■ **Instructions to follow**: For the entries below, the result should be an exact transcription of the lines from the one with "let t := sgDiv" up to and including the one with "(ls.elem k i).toNat))", and only those.

■ **The records**:
▬▬▬▬▬▬▬▬▬▬

-- ==== Sys2Proof/Machine/Barrier.lean ====
section
/-! DEFINITION. Barriers: members, arrivals, values, aborts, release (03 R28-R41, 40 R361). -/

namespace Sys2Proof.Machine

/-! ## Values (03 R35) -/

def barIdentity (op : Nat) : Word :=
  match op with
  | 2 => 0x7FFFFFFFFFFFFFFF#64
  | 3 => 0x8000000000000000#64
  | 4 => -1#64
  | 6 => -1#64
  | _ => 0#64

def barOp (op : Nat) (a b : Word) : Word :=
  match op with
  | 1 => a + b
  | 2 => if a.slt b then a else b
  | 3 => if a.slt b then b else a
  | 4 => if a.ult b then a else b
  | 5 => if a.ult b then b else a
  | 6 => a &&& b
  | 7 => a ||| b
  | 8 => a ^^^ b
  | 9 => add64 a b
  | _ => 0#64

/-- The tree of R84 over leaves that may be absent. -/
def barTree (op : Nat) (xs : List (Option Word)) : Word :=
  ((tree (fun a b (f : Unit) => (barOp op a b, f)) xs ()).1).getD (barIdentity op)

/-- The operator of a level for a launch. -/
def Launch.opOf (x : Launch) (lv : Level) : Nat := x.barOps.getD (lv.num - 1) 0

/-- Whether a level contains aborts (03 R37). -/
def Launch.contains (x : Launch) (lv : Level) : Bool :=
  lv.num == x.outer.num || (match lv with
    | .group => bit x.abcont 0
    | .die => bit x.abcont 1
    | .package => bit x.abcont 2
    | _ => true)

/-- The levels from a level out to another. -/
def levelsFrom (lo hi : Level) : List Level := (range lo.num (hi.num + 1 - lo.num)).map Level.of

/-- The containing level of an abort raised at a level. -/
def Launch.container (x : Launch) (lv : Level) : Level := ((levelsFrom lv x.outer).find? x.contains).getD x.outer

/-! ## Members (03 R34) -/

/-- A live continuation of a launch in a group. -/
structure Live where
  slot : Nat
  party : Nat
  member : Nat
  born : List (Level × Word)
  deriving DecidableEq, Repr

namespace State

/-- The live continuations of a launch in a group, by their record slots. -/
def liveIn (s : State) (l g : Nat) : List Live :=
  (s.slotsOf g l).map (fun i =>
    let sd := find? (s.groupAt g).side i
    { slot := i, party := (sd.map (·.party)).getD 0, member := memberOf (s.recHome g i) (s.recRole g i),
      born := (sd.map (·.born)).getD [] })

/-- Groups of a launch's footprint within a barrier unit. -/
def groupsIn (s : State) (l : Nat) (lv : Level) (unit : Nat) : List Nat :=
  ((s.footOf l).map grpOf).dedup.filter (fun g => unitOf lv g == unit)

/-- Group-level members of a launch in a group. -/
def membersIn (s : State) (l g : Nat) : List Nat :=
  ((s.footOf l).filter (fun t => grpOf t == g)).flatMap (fun t => (List.range 3).map (memberOf t))

/-- A continuation must arrive in the current superstep of a level: it was live when the superstep opened (03 R41). -/
def mustArrive (s : State) (l : Nat) (lv : Level) (g : Nat) (c : Live) : Bool :=
  c.born.all (fun p => p.1 != lv || decide (p.2.toNat < (s.barOf l lv g).count.toNat))

/-- Every continuation of a member that must arrive at a level has arrived or ended. -/
def memberArrived (s : State) (l : Nat) (lv : Level) (g m : Nat) : Bool :=
  ((s.liveIn l g).filter (fun c => c.member == m && s.mustArrive l lv g c)).all (fun c =>
    (s.barOf l lv g).arrs.any (fun a => a.party == c.party))

/-- A member's continuations have all arrived at a level or ended, and the inner supersteps of their arrivals have been released. -/
def memberReady (s : State) (l : Nat) (lv : Level) (g m : Nat) : Bool :=
  let b := s.barOf l lv g
  s.memberArrived l lv g m
  && b.arrs.all (fun a => a.member != m || a.under.all (fun p => decide (p.2.toNat < (s.barOf l p.1 g).count.toNat)))

/-- Insertion by timestamp; of two equal ones the earlier arrival comes first, which the spec leaves open (log 176). -/
def insertArr (key : ContArr → Nat) (a : ContArr) : List ContArr → List ContArr
  | [] => [a]
  | x :: r => if key x ≤ key a then x :: insertArr key a r else a :: x :: r
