/-- The new continuation: registers as R234 lays down. -/
def spawned (s : State) (pc uword : Word) (p : BitVec 1) (role : BitVec 2) (slot : Nat) (spill : Word) : Cont :=
  let k := s.q.k
  let x := s.launch
  let base := placedCsrs x s.grp k.sec spill (bits (s.csr 0x000) 15 8)
  let kept := range 0x090 7 ++ range 0x098 7 ++ [0x007, 0x008] ++ range 0x050 6 ++ range 0x0B0 8
  { Cont.reset with
    pc := pc, gpr := ((range 8 6).zip (range 26 6)).foldl (fun m q => put m q.1 (look k.gpr q.2)) (put [] 6 uword),
    csr := kept.foldl (fun m n => put m n (look k.csr n)) base,
    lnum := k.lnum, slot := slot, home := k.home, role := role, pin := p == 1#1, fix := p == 1#1, sec := k.sec,
    ts := s.spawnTs, spill := spill, uword := uword, stage := k.stage, party := s.nextParty,
    born := s.counters k.lnum s.grp, cycleBase := s.clk }

end State

/-- The record of a SPAWN is made, its area `i` taken. -/
def spawnInto (s : State) (pc uword : Word) (p : BitVec 1) (role : BitVec 2) (i slot : Nat) : State :=
  let c := s.spawned pc uword p role slot (s.launch.areaAddr i)
  let n := s.spawnsNow + 1
  let at_ := s.ssc .group
  let s := { s with nextParty := s.nextParty + 1 }
  let s := s.saveCont s.grp s.cur c 1 (p == 1#1) 0
  let s := s.setK { s.q.k with spawnCount := n, spawnAt := at_ }
  s.readied s.grp c.sec

def execSpawn (a b : BitVec 5) (p : BitVec 1) (r : BitVec 2) (s : State) : Res :=
  let pc := s.x a
  let l := s.q.k.lnum
  let finish (s : State) (i : Nat) : Res :=
    match s.freeSlotOf s.grp with
    | none => .next (s.holdFor (.spawn i false))
    | some slot =>
      if s.stationHeld || s.vectorStores then .next (s.holdFor (.spawn i false)) else doneR (spawnInto s pc (s.x b) p r i slot)
  match s.q.hold with
  | some (.spawn i _) => finish s i
  | _ =>
    if bits pc 1 0 ≠ 0 then trapR s (.at 0x04 pc)
    else
      match s.launch.freeArea with
      | none => trapR s (.at 0x0E pc)
      | some i =>
        if s.launch.det ∧ s.spawnsNow = 65536 then trapR s { code := 0x15 }
        else
          finish (s.setLaunch l { s.launch with areas := s.launch.areas ++ [i] }) i

def execSusp (s : State) : Res := if s.settled then .next (s.retire.suspendWith 0) else heldR s

/-- Effective priority as a number: PRIO, every primary above every secondary (05 R55). -/
def effPrio (sec : Bool) (prio : Nat) : Nat := if sec then prio else 256 + prio

/-- A record that the same sequencer may pick has at least the running continuation's effective priority (05 R55, R56). -/
def State.yieldsTo (s : State) : Bool :=
  (List.range 256).any (fun i => s.mayPick s.cur i
    && decide (effPrio s.q.k.sec (bits (s.csr 0x000) 15 8) ≤ effPrio (s.recSec s.grp i) (s.recPrio s.grp i)))

def execYield (s : State) : Res :=
  if !s.settled then heldR s else if s.yieldsTo then .next (s.retire.suspendWith 0) else doneR s

/-- A continuation ends: arrivals, units, record slot and spill area (R235). -/
def State.endCont (s : State) : State :=
  let k := s.q.k
  let g := s.grp
  let s := (s.countRetired.endArrivals).implicitRels
  let s := s.freeSlot g k.slot
  let x := s.launchAt k.lnum
  let s := match s.launchAt? k.lnum with
    | none => s
    | some _ => s.setLaunch k.lnum { x with areas := x.areas.filter (fun i => x.areaAddr i ≠ k.spill) }
  let gr := s.groupAt g
  let s := s.setGroup g { gr with spills := gr.spills.filter (fun e => e.party ≠ k.party) }
  { s with q := { s.q with mode := .idle, hold := none } }

def execDone (s : State) : Res := if s.quiet then .next s.endCont else heldR s

end Sys2Proof.Machine
end

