/-- The memory keys of n bytes at a source address; none: a byte that reads zero (19 R191, 27 R259). `e`: the element. -/
def sourceKeys (s : State) (die : Nat) (c : Copy) (b : Block) (e : Nat) (a : Word) (n : Nat) : Except Nat (List (Option Nat) × State) :=
  match b.sk with
  | 0 =>
    (match s.localKey c.lnum c.tile c.psz true a n with
      | .error _ => .error 6
      | .ok k => .ok ((List.range n).map (fun i => match regionOf a.toNat with
          | .param off => if off + i < c.psz then some (k + i) else none
          | _ => some (k + i)), s))
  | 3 =>
    (match s.tileWordKey c.lnum a n with
      | .error _ => .error 6
      | .ok k => .ok ((range k n).map some, s))
  | 1 =>
    (match s.virtKeys die c.space false a n with
      | .error e => .error e
      | .ok (ks, s') => .ok (ks.map some, s'))
  | _ =>
    match c.hsrc with
    | none => .error 13
    | some h =>
      let rc := b.tensorAt h b.src e
      if !h.inExtent rc.1 rc.2 then .ok (List.replicate n none, s)
      else if !(s.dieAt die).serves (h.part (h.blockOf rc.1 rc.2)) then .error 7
      else .ok ((range (h.elemKey die rc.1 rc.2) n).map some, s)

/-- A byte of a 4-bit tensor of odd width whose second column lies outside the extent (R259). -/
def halfIn (h : Option Handle) (b : Block) (a : Word) (e : Nat) : Bool :=
  h.any (fun h =>
    let rc := b.tensorAt h a e
    dWidth h.desc == 4 && h.inExtent rc.1 rc.2 && !h.inExtent rc.1 (rc.2 + 1))

/-- A byte of a copy's source: of memory inside an exchange's units, as it stood when the exchange phase began (21 R205). -/
def copyByte (s : State) (c : Copy) (key : Nat) : Byte :=
  let g := grpOf c.tile
  match c.exch with
  | some lv => if (s.openJoins c).contains lv then s.exchangeByte c.lnum lv (unitOf lv g) g key else look s.mem key
  | none => look s.mem key

/-- n bytes of a copy's source; one in error ends it with status 8 (43 R372). -/
def sourceBytes (s : State) (die : Nat) (c : Copy) (b : Block) (e : Nat) (a : Word) (n : Nat) : Except Nat (List Byte × State) :=
  match s.sourceKeys die c b e a n with
  | .error x => .error x
  | .ok (ks, s') =>
    if ks.any (fun k => k.any (fun k => s.isBad k 1)) then .error 8
    else .ok (ks.map (fun k => match k with
      | some k => if b.sk = 2 ∧ halfIn c.hsrc b b.src e then s.copyByte c k &&& 0x0F#8 else s.copyByte c k
      | none => 0#8), s')

/-- The value of element e of a source: its bytes and a status it adds (R259, R262). -/
def sourceElem (s : State) (die : Nat) (c : Copy) (b : Block) (e : Nat) : Except Nat (List Byte × Nat × State) :=
  let n := b.bytes
  if b.spx then
    let i0 := e % max (b.ext.headD 1) 1
    let g := i0 / 4
    match s.sourceBytes die c b e (b.spxMeta e g) 1 with
    | .error x => .error x
    | .ok (m, s1) =>
      let nib := leNat m / 16 ^ (g % 2) % 16
      let p := nib % 4
      let q := nib / 4
      let zero : List Byte := List.replicate n 0
      if q ≤ p then .ok (zero, 10, s1)
      else if i0 % 4 ≠ p ∧ i0 % 4 ≠ q then .ok (zero, 0, s1)
      else
        match s1.sourceBytes die c b e (b.spxValue e (2 * g + (if i0 % 4 = p then 0 else 1))) n with
        | .error x => .error x
        | .ok (v, s2) => .ok (v, 0, s2)
  else
    match s.sourceBytes die c b e (b.srcAt e) n with
    | .error x => .error x
    | .ok (v, s1) => .ok (v, 0, s1)
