-- ==== Sys2Proof/Machine/Signature.lean ====
section
/-! DEFINITION. The signature accumulator (31): shapes and teams, the arithmetic of signatures, issue and execution. -/

namespace Sys2Proof.Machine

/-! ## Levels and arithmetic (R293, R302) -/

/-- The elements of levels 1 to m: level k's element I under 65536 * k + I. -/
abbrev Levels := Store 32
def Levels.elem (s : Levels) (k i : Nat) : Lane := look s (65536 * k + i)

/-- One rounding's flags: NV with every NaN result, no DZ. -/
def sgFlags (r : Fl Lane) : Fl Lane :=
  (r.1, (r.2 &&& 0x07#5) ||| (if bits r.1 30 23 = 255 ∧ bits r.1 22 0 ≠ 0 then fNV else 0))
def sgAdd (a b : Lane) : Fl Lane := sgFlags (add32 .rne false a b)
def sgSub (a b : Lane) : Fl Lane := sgFlags (sub32 .rne false a b)
def sgMul (a b : Lane) : Fl Lane := sgFlags (mul32 .rne false a b)
/-- x / n for a small number n. -/
def sgDiv (a : Lane) (n : Nat) : Fl Lane := sgFlags (div32 .rne false a (rne32 (.fin false (.int n 0))).1)

/-- A level written from its elements with their flags. -/
def Levels.fill (s : Levels) (k n : Nat) (f : Nat → Fl Lane) (fl : BitVec 5) : Levels × BitVec 5 :=
  (List.range n).foldl (fun acc i => let r := f i; (put acc.1 (65536 * k + i) r.1, acc.2 ||| r.2)) (s, fl)

/-- The truncated exponential of an increment. -/
def sgExp (d m : Nat) (delta : List Lane) (fl : BitVec 5) : Levels × BitVec 5 :=
  let one := Levels.fill [] 1 d (fun i => (delta.getD i 0, 0)) fl
  (range 2 (m - 1)).foldl (fun acc j =>
    Levels.fill acc.1 j (d ^ j) (fun i =>
      let q := sgDiv (delta.getD (i % d) 0) j
      let p := sgMul (Levels.elem acc.1 (j - 1) (i / d)) q.1
      (p.1, p.2 ||| q.2)) acc.2) one

/-- One element of the truncated product. -/
def sgProdAt (d : Nat) (s q : Levels) (k i : Nat) : Fl Lane :=
  (range 1 k).foldl (fun acc j =>
    let t : Fl Lane := if j = k then (q.elem k i, 0) else sgMul (s.elem (k - j) (i / d ^ j)) (q.elem j (i % d ^ j))
    let a := sgAdd acc.1 t.1
    (a.1, acc.2 ||| t.2 ||| a.2)) (s.elem k i, 0)
/-- The truncated product P(S, Q). -/
def sgProd (d m : Nat) (s q : Levels) (fl : BitVec 5) : Levels × BitVec 5 :=
  (range 1 m).foldl (fun acc k => Levels.fill acc.1 k (d ^ k) (sgProdAt d s q k) acc.2) ([], fl)

/-- W^n from W^(n-1) (R305); zero below level n. -/
def sgPower (d m n : Nat) (w x : Levels) (fl : BitVec 5) : Levels × BitVec 5 :=
  (range n (m + 1 - n)).foldl (fun acc k => Levels.fill acc.1 k (d ^ k) (fun i =>
    (range 1 (k - 1)).foldl (fun (acc : Fl Lane) j =>
      let p := sgMul (w.elem (k - j) (i / d ^ j)) (x.elem j (i % d ^ j))
      let a := sgAdd acc.1 p.1
      (a.1, acc.2 ||| p.2 ||| a.2)) (0, 0)) acc.2) ([], fl)

/-- The powers W^2 to W^m. -/
def sgPowers (d m : Nat) (x : Levels) (fl : BitVec 5) : List Levels × BitVec 5 :=
  let r := (range 2 (m - 1)).foldl (fun (acc : List Levels × Levels × BitVec 5) n =>
    let w := sgPower d m n acc.2.1 x acc.2.2
    (acc.1 ++ [w.1], w.1, w.2)) ([], x, fl)
  (r.1, r.2.2)

/-- The log-signature. -/
def sgLog (d m : Nat) (x : Levels) (fl : BitVec 5) : Levels × BitVec 5 :=
  let ws := sgPowers d m x fl
  (range 1 m).foldl (fun acc k => Levels.fill acc.1 k (d ^ k) (fun i =>
    (range 2 (k - 1)).foldl (fun (a : Fl Lane) n =>
      let t := sgDiv ((ws.1.getD (n - 2) []).elem k i) n
      let b := if n % 2 = 0 then sgSub a.1 t.1 else sgAdd a.1 t.1
      (b.1, a.2 ||| t.2 ||| b.2)) (x.elem k i, 0)) acc.2) ([], ws.2)

/-! ## Shapes and images (R294, R296, R297) -/

def levelSum (d m : Nat) : Nat := ((range 1 m).map (d ^ ·)).sum
def shapeOk (d m : Nat) (team : Bool) : Bool :=
  decide (2 ≤ d) && decide (d ≤ 16) && decide (1 ≤ m) && decide (m ≤ 6) && decide (d ^ m ≤ 65536)
  && (if team then decide (2 ≤ m) else decide (levelSum d m ≤ 65536))

/-- The image size Z. -/
def imageSize (d m : Nat) : Nat := (32 + 4 * levelSum d m + 31) / 32 * 32
/-- The offset of level k in an image. -/
def levelOff (d k : Nat) : Nat := 32 + 4 * levelSum d (k - 1)

/-- STATUS. -/
def Sig.statusWord (x : Sig) : Nat := b2n x.failed * 512 + b2n x.mismatch * 256 + (x.flags &&& 0x17#5).toNat

/-- An image of some levels. -/
def Sig.image (x : Sig) (kind : Nat) (ls : Levels) : List Byte :=
  let body := [BitVec.ofNat 8 x.d, BitVec.ofNat 8 x.m, BitVec.ofNat 8 kind, 1] ++ leBytes 4 x.statusWord ++ leBytes 8 x.count.toNat
    ++ List.replicate 16 0
    ++ (range 1 x.m).flatMap (fun k => (List.range (x.d ^ k)).flatMap (fun i => leBytes 4 (ls.elem k i).toNat))
  body ++ List.replicate (imageSize x.d x.m - body.length) 0

/-- The levels of an image at a memory key, its words being read by `at_`. -/
def readLevels (at_ : Nat → Nat) (d n key : Nat) : Levels :=
  (range 1 n).foldl (fun s k =>
    (List.range (d ^ k)).foldl (fun s i => put s (65536 * k + i) (BitVec.ofNat 32 (at_ (key + levelOff d k + 4 * i)))) s) []

/-! ## Issue (R298-R301) -/

/-- The end of the region that an array must lie in: raw tile SRAM or ordinary group memory. -/
def sgRegionEnd (a : Word) : Option Nat :=
  match regionOf a.toNat with
  | .raw _ => some tileSize
  | .gmem _ => some 0x10EC000
  | _ => none

/-- Steps 3 to 5 of R299 for n bytes. -/
def sgRangeFault (s : State) (a : Word) (n al : Nat) : Option Trap :=
  if a.toNat % al ≠ 0 then some (.at 0x04 a)
  else match sgRegionEnd a with
    | none => some (.at 0x05 a)
    | some e =>
      if e < a.toNat + n then some (.at 0x05 (BitVec.ofNat 64 e))
      else match regionOf a.toNat with
        | .raw off => (s.outsideShare s.q.k.lnum s.tile off n).map (fun d => .at 0x0B (a + BitVec.ofNat 64 d))
        | _ => none

namespace State

/-- The accumulator of the issuer's group, when its launch may command it here (R299 step 1). -/
def sigOf (s : State) : Option Sig :=
  let x := (s.groupAt s.grp).sig
  if x.held = some s.q.k.lnum ∧ !s.launch.secondary ∧ (!x.team ∨ x.lead = s.grp) then some x else none
def setSig (s : State) (g : Nat) (x : Sig) : State := s.setGroup g { s.groupAt g with sig := x }

/-- A command of another continuation is incomplete and changes the state (R300): SGLOG too, whose roundings set flags (R305). -/
def sgRaces (s : State) (x : Sig) : Bool := x.queue.any (fun c => c.party != s.q.k.party && c.op != .rd)

/-- A numbered command is accepted. -/
def acceptSg (s : State) (x : Sig) (slot : Nat) (a : Word) (op : SgOp) : State :=
  let ctx := s.slotCtx slot
  let changes : Bool := match op with
    | .inc _ => true
    | .join _ _ => true
    | .clr => true
    | _ => false
  let p := s.takeNumber slot
  let inGroup : Bool := match op, regionOf a.toNat with
    | .clr, _ => false
    | _, .gmem _ => true
    | _, _ => false
  let c : SgCmd := { op := op, addr := a, tile := s.tile, party := s.q.k.party, ctx := ctx, num := p.1,
                     step := if inGroup then some (s.exchStep .group) else none, ep := s.epoch }
  let s' := p.2.setSig s.grp { x with queue := x.queue ++ [c] }
  if changes ∧ s.sgRaces x then s'.detEvent s.q.k.lnum true a else s'

end State

/-- The shape of a numbered command: its operands, its range, room, acceptance. -/
def issueSg (s : State) (slot : BitVec 3) (a : Word) (ok : Bool) (range : Sig → Option (Nat × Nat)) (op : SgOp) : Res :=
  match s.sigOf with
  | none => trapR s { code := 0x15 }
  | some x =>
    if !ok then trapR s { code := 0x15 }
    else match (range x).bind (fun r => sgRangeFault s a r.1 r.2) with
      | some t => trapR s t
      | none =>
        if (s.dieAt s.die).sgQlim ≤ x.queue.length ∨ s.postHeld then heldR s
        else doneR (s.acceptSg x slot.toNat a op)

def execSginc (t : BitVec 3) (a b : BitVec 5) (s : State) : Res :=
  let n := (s.x b).toNat
  issueSg s t (s.x a) (decide (1 ≤ n) && decide (n ≤ 4096)) (fun x => some (4 * n * x.d, 4)) (.inc n)
def execSgjoin (t : BitVec 3) (a b : BitVec 5) (s : State) : Res :=
  let w := s.x b
  let n := bits w 6 0
  issueSg s t (s.x a) (bits w 63 8 == 0 && decide (1 ≤ n) && decide (n ≤ 64)) (fun x => some (n * imageSize x.d x.m, 32)) (.join (bit w 7) n)
def execSglog (t : BitVec 3) (a : BitVec 5) (s : State) : Res := issueSg s t (s.x a) true (fun x => some (imageSize x.d x.m, 32)) .log
def execSgrd (t : BitVec 3) (a : BitVec 5) (s : State) : Res := issueSg s t (s.x a) true (fun x => some (imageSize x.d x.m, 32)) .rd
def execSgclr (t : BitVec 3) (s : State) : Res := issueSg s t 0 true (fun _ => none) .clr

▬▬▬▬▬▬▬▬▬▬

■ **Written response**:
      let t := sgDiv ((ws.1.getD (n - 2) []).elem k i) n
      let b := if n % 2 = 0 then sgSub a.1 t.1 else sgAdd a.1 t.1
      (b.1, a.2 ||| t.2 ||| b.2)) (x.elem k i, 0)) acc.2) ([], ws.2)

/-! ## Shapes and images (R294, R296, R297) -/

def levelSum (d m : Nat) : Nat := ((range 1 m).map (d ^ ·)).sum
def shapeOk (d m : Nat) (team : Bool) : Bool :=
  decide (2 ≤ d) && decide (d ≤ 16) && decide (1 ≤ m) && decide (m ≤ 6) && decide (d ^ m ≤ 65536)
  && (if team then decide (2 ≤ m) else decide (levelSum d m ≤ 65536))

/-- The image size Z. -/
def imageSize (d m : Nat) : Nat := (32 + 4 * levelSum d m + 31) / 32 * 32
/-- The offset of level k in an image. -/
def levelOff (d k : Nat) : Nat := 32 + 4 * levelSum d (k - 1)

/-- STATUS. -/
def Sig.statusWord (x : Sig) : Nat := b2n x.failed * 512 + b2n x.mismatch * 256 + (x.flags &&& 0x17#5).toNat

/-- An image of some levels. -/
def Sig.image (x : Sig) (kind : Nat) (ls : Levels) : List Byte :=
  let body := [BitVec.ofNat 8 x.d, BitVec.ofNat 8 x.m, BitVec.ofNat 8 kind, 1] ++ leBytes 4 x.statusWord ++ leBytes 8 x.count.toNat
    ++ List.replicate 16 0
    ++ (range 1 x.m).flatMap (fun k => (List.range (x.d ^ k)).flatMap (fun i => leBytes 4 (ls.elem k i).toNat))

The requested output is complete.